EXERCISE REQUIREMENTS. Transcribe the following entries word for word. End with the line where "if hearthIds.contains (hId" appears.

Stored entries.
/-- The checks of a hearth call in the order of R638, then those that follow: `extra` holds the routine's own. A control routine examines no handle;
its loop nest is checked all the same (R222, R224). -/
def Pkg.callVerdict (p : Pkg) (c : Nat) (d : List Byte) (hs : List Nat) (paramLen : Nat) (extra : List Verdict) : Verdict :=
  let known : Bool := hearthIds.contains (hId d)
  let hs' := if known then hs else []
  let ts := p.tensors c d hs'
  firstFail ([p.handleVerdict c d false (callReadsQuench (hId d)) hs', abortIf (callBad (paramLen != 0) d) 0x0c,
      abortIf (paramLen != 0 && !p.noHole (p.paramAddr c d) paramLen) 0x05] ++ extra ++
    (if isControl d then [abortIf (nestBad d []) 0x06] else p.nestVerdicts c d ts ++ p.refusals c d ts))

/-- What the dispatcher reads for a call: its handles' entries and its parameter block. -/
def Pkg.callReads (p : Pkg) (c : Nat) (d : List Byte) (hs : List Nat) (paramLen : Nat) : List (Nat × Nat) :=
  if hearthIds.contains (hId d) then p.entryReads c d hs ++ p.paramReads c d paramLen else []

/-- Start a hearth call of a routine: its checks, then `body` on its run. An array-group routine waits while a die of its partition holds tile
starts (Table 14-2). -/
def Pkg.startCall (p : Pkg) (e : Env) (q id : Nat) (hs : List Nat) (paramLen : Nat)
    (extra : Pkg → List Byte → List Byte → List Verdict) (body : Pkg → Run → Pkg) : Pkg :=
  p.start e q (isCall id) (fun d => p.callReads (p.queueCtx q) d hs paramLen) (fun p d =>
    let c := p.queueCtx q
    let prm := p.paramBytes c d paramLen
    if id < 0x100 && (p.partDies c).any p.tilesHeld then p
    else p.orRun e q d (p.callVerdict c d hs paramLen (extra p d prm)) (body p (p.newRun e q d prm)))

/-- A run whose work ended as it started. -/
def Run.done (r : Run) (e : Env) : Run := { r with finished := true, endBeat := e.tag }

/-! ### COAT_LOAD (R187 to R191) -/

/-- Record a rejected load on every die of the partition (R189, Table 05-14). -/
def Pkg.loadRejected (p : Pkg) (c slot : Nat) (f : LoadFault) : Pkg :=
  (p.partDies c).foldl (fun (s : Pkg) die =>
    let k := Reg.COAT_LOAD_ERR die
    ((((s.setReg k 0).setFld k Fld.COAT_LERR_CODE f.code).setFld k Fld.COAT_LERR_BUNDLE f.bundle).setFld k Fld.COAT_LERR_SLOT f.slot).setFld k
      Fld.COAT_LERR_PROG (slot % 64)) p

/-- Put an image into a slot of every die of the partition (R188, Table 05-15). -/
def Pkg.loadImage (p : Pkg) (c slot : Nat) (im : CoatImage) : Pkg :=
  (p.partDies c).foldl (fun (s : Pkg) die =>
    let k := Reg.COAT_PROG_INFO die slot
    let s1 := { s with coatSlots := assocPut s.coatSlots (64 * die + slot) im }
    (((((s1.setReg k 0).setFld k Fld.COAT_PI_VALID 1).setFld k Fld.COAT_PI_KIND (if im.standalone then 1 else 0)).setFld k Fld.COAT_PI_LUT
      (if im.lut.isSome then 1 else 0)).setFld k Fld.COAT_PI_LEN im.len).setFld k Fld.COAT_PI_DELTA im.delta) p

/-- Reject a load: no slot changes, and the routine ends with 0x3F, cause 0x09 (R189). -/
def Pkg.rejectLoad (p : Pkg) (e : Env) (r : Run) (slot : Nat) (f : LoadFault) : Pkg :=
  (p.loadRejected r.ctx slot f).enterRun ((r.abort e.tag 0x09).done e)

/-- A range of a list or image that a routine reads: 0x12 when another partition owns it, cause 0x05 when it lies outside a valid, ready
region (R221, R231), and 0x11 when it lies in HBM and the context has no HBM bandwidth (R312). -/
def Pkg.listVerdict (p : Pkg) (c a n : Nat) : Verdict :=
  if n = 0 then none else
  let rs := (linesOf a n).map p.regionAt
  if rs.any (fun r => match r with | some x => x.owner != c | none => false) then some (0x12, 0)
  else if rs.any Option.isNone then some (0x3f, 0x05)
  else if p.regRate c == 0 && !p.regBestEffort c && rs.any (fun r => match r with | some x => !x.stash | none => false) then some (0x11, 0)
  else none

/-- The bundle and slot of the first byte of an image that fails parity (R189). -/
def parityPlace (off : Nat) : LoadFault := if off < 0x40 then ⟨11, 0, 0⟩ else ⟨11, min 127 ((off - 0x40) / 16), (off - 0x40) / 4 % 4⟩

/-- COAT_LOAD: the loader checks the whole image before it changes any slot (R189). A line that cannot be rebuilt rejects the image when a failing byte
of it belongs to the image. -/
def Pkg.loadWork (p : Pkg) (e : Env) (r : Run) : Pkg :=
  let a := leAt r.params 0 8
  let slot := leAt r.params 8 1
  if slot > 0x3f then p.rejectLoad e r slot ⟨12, 0, 0⟩
  else if a % 64 ≠ 0 then p.rejectLoad e r slot ⟨13, 0, 0⟩
  else match p.listVerdict r.ctx a 0x40 with
  | some v => p.completeHead e r.queue r.desc v.1 v.2
  | none =>
    let h := leNat (p.viewBytes a 4)
    let n := if h % 256 = 0 ∨ h % 256 > 128 then 0x40 else imageBytes h
    match p.listVerdict r.ctx a n with
    | some v => p.completeHead e r.queue r.desc v.1 v.2
    | none =>
      let rd := (linesOf a n).foldl (fun (st : Pkg × List Nat) l =>
        let x := st.1.touchLine e (.descriptor r.queue) l
        (x.1, if x.2 = .failed then st.2 ++ [l] else st.2)) (p, [])
      match (List.range n).find? (fun i => rd.2.contains ((a + i) / 256 * 256) && rd.1.byteBad (a + i)) with
      | some off => rd.1.rejectLoad e r slot (parityPlace off)
      | none =>
        match parseImage (rd.1.viewBytes a n) with
        | .inr f => rd.1.rejectLoad e r slot f
        | .inl im => (rd.1.loadImage r.ctx slot im).enterRun (r.done e)

/-- COAT_LOAD starts. -/
def coatLoad (q : Nat) (e : Env) (p : Pkg) : Pkg := p.startCall e q 0x01 [] 9 (fun _ _ _ => []) (fun p r => p.loadWork e r)

/-! ### Control routines (R230, R231) -/

/-- Write descriptors into the slots of a queue from its tail on, as the control routine's append does. -/
def Pkg.writeSlots (p : Pkg) (e : Env) (q s : Nat) : List (List Byte) → Pkg
  | [] => p
  | d :: ds => (p.storeOrHold e (.dispatcher (p.queueCtx q)) (p.ringAddr q s) d).1.writeSlots e q ((s + 1) % 2 ^ 32) ds

/-- Append descriptors to the tail of a target queue, once for each iteration of the routine's nest (R222): the tail advances as a doorbell of class
11 (R230); nothing is appended when the target lies in another context or lacks room for all of it (R231). -/
def Pkg.append (p : Pkg) (e : Env) (r : Run) (target : Nat) (lists : List (Nat × Nat)) (own : List (List Byte)) : Pkg :=
  let c := r.ctx
  let times := dIters r.desc
  let total := times * lists.foldl (fun n l => n + l.2) own.length
  let stop (st rs : Nat) : Pkg := p.enterRun (((if st = 0x3f then r.abort e.tag rs else r.raise e.tag st)).done e)
  if target ≥ 64 || p.queueCtx target != c then stop 0x12 0
  else match firstFail (lists.map (fun l => p.listVerdict c l.1 (128 * l.2))) with
  | some v => stop v.1 v.2
  | none =>
    let t := p.tail target
    let t' := (t + total) % 2 ^ 32
    if total > p.ringSlots target || !bellOk (p.ringSlots target) t' (p.chead target) (p.head target) true (!p.queueEnabled target) then stop 0x10 0
    else
      let rd := lists.foldl (fun (st : Pkg × LineOutcome) l => let x := st.1.touchRange e (.descriptor r.queue) l.1 (128 * l.2); (x.1, st.2.join x.2)) (p, LineOutcome.ok)
      if rd.2 = .failed then rd.1.enterRun ((r.abort e.tag 0x0a).done e)
      else if total ≠ 0 && !((List.range total).all (fun i => p.noHole (p.ringAddr target ((t + i) % 2 ^ 32)) 128)) then stop 0x3f 0x05
      else
        let one := (lists.map (fun l => (List.range l.2).map (fun i => p.viewBytes (l.1 + 128 * i) 128))).flatten ++ own
        let ds := if total = 0 then [] else (List.replicate times one).flatten
        let p1 := rd.1.writeSlots e target t ds
        let p2 := if total = 0 then p1 else ((p1.setNat (Reg.DSP_QTAIL target) t').cover target t' e.tag).restartCount c
        p2.enterRun { (r.told e.tag rd.2).done e with appended := true, kindInfo := sat16 total }

/-- ENQ_LIST. -/
def enqList (q : Nat) (e : Env) (p : Pkg) : Pkg :=
  p.startCall e q 0x100 [] 24 (fun _ _ b => [abortIf (leAt b 0 3 != 0 || leAt b 4 4 != 0 || leAt b 0x14 4 != 0) 0x0c]) (fun p r =>
    p.append e r (leAt r.params 3 1) [(leAt r.params 8 8, leAt r.params 0x10 4)] [])

/-- The compare of ENQ_SELECT (Table 06-10). -/
def enqCompare (code flag value : Nat) : Bool := match code with | 0 => flag ≥ value | 1 => flag == value | _ => flag < value

/-- ENQ_SELECT. -/
def enqSelect (q : Nat) (e : Env) (p : Pkg) : Pkg :=
  p.startCall e q 0x101 [] 40 (fun _ _ b => [abortIf (leAt b 0 2 ≥ 4096 || leAt b 2 1 > 2 || leAt b 4 4 != 0) 0x0c]) (fun p r =>
    let b := r.params
    let holds := enqCompare (leAt b 2 1) (p.flag r.ctx (leAt b 0 2)) (leAt b 8 8)
    p.append e r (leAt b 3 1) [if holds then (leAt b 0x10 8, leAt b 0x18 4) else (leAt b 0x20 8, leAt b 0x1c 4)] [])

/-- ENQ_REPEAT: below the stop threshold it appends its list and a copy of its own 128 bytes as it read them. -/
def enqRepeat (q : Nat) (e : Env) (p : Pkg) : Pkg :=
  p.startCall e q 0x102 [] 32 (fun _ _ b => [abortIf (leAt b 0 2 ≥ 4096 || leAt b 2 1 != 0 || leAt b 4 4 != 0 || leAt b 0x1c 4 != 0) 0x0c]) (fun p r =>
    let b := r.params
    if p.flag r.ctx (leAt b 0 2) < leAt b 8 8 then p.append e r (leAt b 3 1) [(leAt b 0x10 8, leAt b 0x18 4)] [r.desc]
    else p.append e r (leAt b 3 1) [] [])

/-! ### Compute routines -/

/-- Store segments for a routine: pre-images first where it keeps a drop cloth (R492), held where a page is masked (R518). -/
def Pkg.routineStore (p : Pkg) (e : Env) (r : Run) (t : Nat) (outs : List (Nat × List Segment)) : Pkg × Run :=
  let segs := (outs.map (·.2)).flatten
  if p.segsMasked segs then
    let x := if r.reserved != 0 then p.clothe r segs else (p, r)
    (segs.foldl (fun (s : Pkg) g => (s.storeOrHold e (.descriptor r.queue) g.addr g.bytes).1) x.1, x.2.delayBy e.tag 5)
  else p.writeOutputs e r t outs

/-- Read every byte that a routine's inputs cover in all iterations (R289, R321, R322). -/
def Pkg.touchInputs (p : Pkg) (e : Env) (r : Run) (hs : List Nat) : Pkg × LineOutcome :=
  countFold (dIters r.desc) (fun n (st : Pkg × LineOutcome) =>
    hs.foldl (fun (s : Pkg × LineOutcome) h => ((r.tensor h).covers (r.origin h n)).foldl (fun (u : Pkg × LineOutcome) ab =>
      let x := u.1.touchRange e (.descriptor r.queue) ab.1 (ab.2 - ab.1); (x.1, u.2.join x.2)) s) st) (p, .ok)

/-- Indices in dimensions 1 to 4 of every run of a tensor, dimension 1 fastest. -/
def Tensor.runIndices (t : Tensor) : List (List Int) :=
  (List.range (t.size 1 * t.size 2 * t.size 3 * t.size 4)).map (fun (n : Nat) =>
    [((n % t.size 1 : Nat) : Int), ((n / t.size 1 % t.size 2 : Nat) : Int), ((n / (t.size 1 * t.size 2) % t.size 3 : Nat) : Int),
     ((n / (t.size 1 * t.size 2 * t.size 3) : Nat) : Int)])

/-- The indices of a run within a tensor of other sizes: each is taken modulo its dimension. -/
def Tensor.fitRun (t : Tensor) (up : List Int) : List Int := up.zipIdx.map (fun xk => xk.1 % (t.size (xk.2 + 1) : Nat))

/-- A run of an operand as a routine reads it through the view, with the flags (R219). -/
def Pkg.readRun (p : Pkg) (r : Run) (h n : Nat) (up : List Int) : List Num × Nat :=
  let t := r.tensor h
  let src := p.inputByte r false
  let xs := (List.range (t.size 0)).map (fun (k : Nat) => t.readAs (p.tensorScale t) src (r.origin h n) ((k : Int) :: t.fitRun up))
  (xs.map (·.1), xs.foldl (fun f x => f ||| x.2) 0)

/-- What the work of a routine has gathered: stores to each of its outputs, flags of the edge and of quench, flags of the routine and its stores,
free values drawn. -/
structure CallOut where
  stores : List (Nat × List (Nat × Byte))
  arrFlags : Nat
  coatFlags : Nat
  free : Nat
  deriving DecidableEq, Repr

/-- Store a run of an output: `none` leaves an element as it is. What store quench counts is staged for no counter and compared with no threshold
(log entry 96). -/
def CallOut.put (x : CallOut) (p : Pkg) (r : Run) (h n : Nat) (up : List Int) (vals : List (Option Num)) : CallOut :=
  let t := r.tensor h
  let st := t.storeRow (p.tensorScale t) p.view (r.origin h n) 0 (fun q => ((q : Nat) : Int) :: up) x.free vals
  { stores := x.stores ++ [(h, st.bytes)], arrFlags := x.arrFlags ||| st.qflags, coatFlags := x.coatFlags ||| st.flags, free := x.free + st.free }

/-- Add flags of the view's conversions and of the routine's own operations. -/
def CallOut.flag (x : CallOut) (edge own : Nat) : CallOut := { x with arrFlags := x.arrFlags ||| edge, coatFlags := x.coatFlags ||| own }

/-- Write what one iteration of a routine gathered, and commit its flags on the lead die (R79; log entry 96). -/
def Pkg.putCall (p : Pkg) (e : Env) (r : Run) (n : Nat) (x : CallOut) : Pkg × Run :=
  let w := ({ p with free := x.free }).routineStore e r n (x.stores.map (fun (s : Nat × List (Nat × Byte)) => (s.1, segmentsOf s.2)))
  let die := p.leadDie r.ctx
  ((w.1.commitArrFlags die r.ctx x.arrFlags).commitCoatFlags die r.ctx x.coatFlags, { w.2 with flags := w.2.flags ||| x.arrFlags ||| x.coatFlags })

/-- Read a routine's inputs, run every iteration of it, and put its run back, ended (R222). -/
def Pkg.callWork (p : Pkg) (e : Env) (r : Run) (ins : List Nat) (body : Pkg → Run → Nat → CallOut) : Pkg :=
  let rd := p.touchInputs e r ins
  let r1 := r.readOutcome e rd.2
  if rd.2 = .failed then rd.1.setRun r1
  else
    let x := countFold (dIters r.desc) (fun n (st : Pkg × Run) =>
      if st.2.stopped then st else st.1.putCall e st.2 n (body st.1 st.2 n)) (rd.1, r1)
    x.1.setRun (x.2.done e)

/-- An iteration of a routine whose roundings no rule states: every run of its output from the runs of its inputs, its parameters as words. -/
def freeCall (ins : List Nat) (p : Pkg) (r : Run) (n : Nat) : CallOut :=
  let o := r.tensor 2
  let prm := runsOf 4 r.params |>.map leNat
  o.runIndices.foldl (fun (acc : CallOut) up =>
    let xs := ins.map (fun h => p.readRun r h n up)
    let rows := xs.map (·.1)
    let vals := (List.range (o.size 0)).map (fun (i : Nat) => some (Config.hearth p.numLevel (hId r.desc) prm rows i))
    (acc.put p r 2 n up vals).flag (xs.foldl (fun f x => f ||| x.2) 0) (Config.hearthFlags p.numLevel (hId r.desc) prm rows).toNat) ⟨[], 0, 0, p.free⟩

TASK ANSWER.
/-- The checks of a hearth call in the order of R638, then those that follow: `extra` holds the routine's own. A control routine examines no handle;
its loop nest is checked all the same (R222, R224). -/
def Pkg.callVerdict (p : Pkg) (c : Nat) (d : List Byte) (hs : List Nat) (paramLen : Nat) (extra : List Verdict) : Verdict :=
  let known : Bool := hearthIds.contains (hId d)
  let hs' := if known then hs else []
  let ts := p.tensors c d hs'
  firstFail ([p.handleVerdict c d false (callReadsQuench (hId d)) hs', abortIf (callBad (paramLen != 0) d) 0x0c,
      abortIf (paramLen != 0 && !p.noHole (p.paramAddr c d) paramLen) 0x05] ++ extra ++
    (if isControl d then [abortIf (nestBad d []) 0x06] else p.nestVerdicts c d ts ++ p.refusals c d ts))

/-- What the dispatcher reads for a call: its handles' entries and its parameter block. -/
def Pkg.callReads (p : Pkg) (c : Nat) (d : List Byte) (hs : List Nat) (paramLen : Nat) : List (Nat × Nat) :=
  if hearthIds.contains (hId d) then p.entryReads c d hs ++ p.paramReads c d paramLen else []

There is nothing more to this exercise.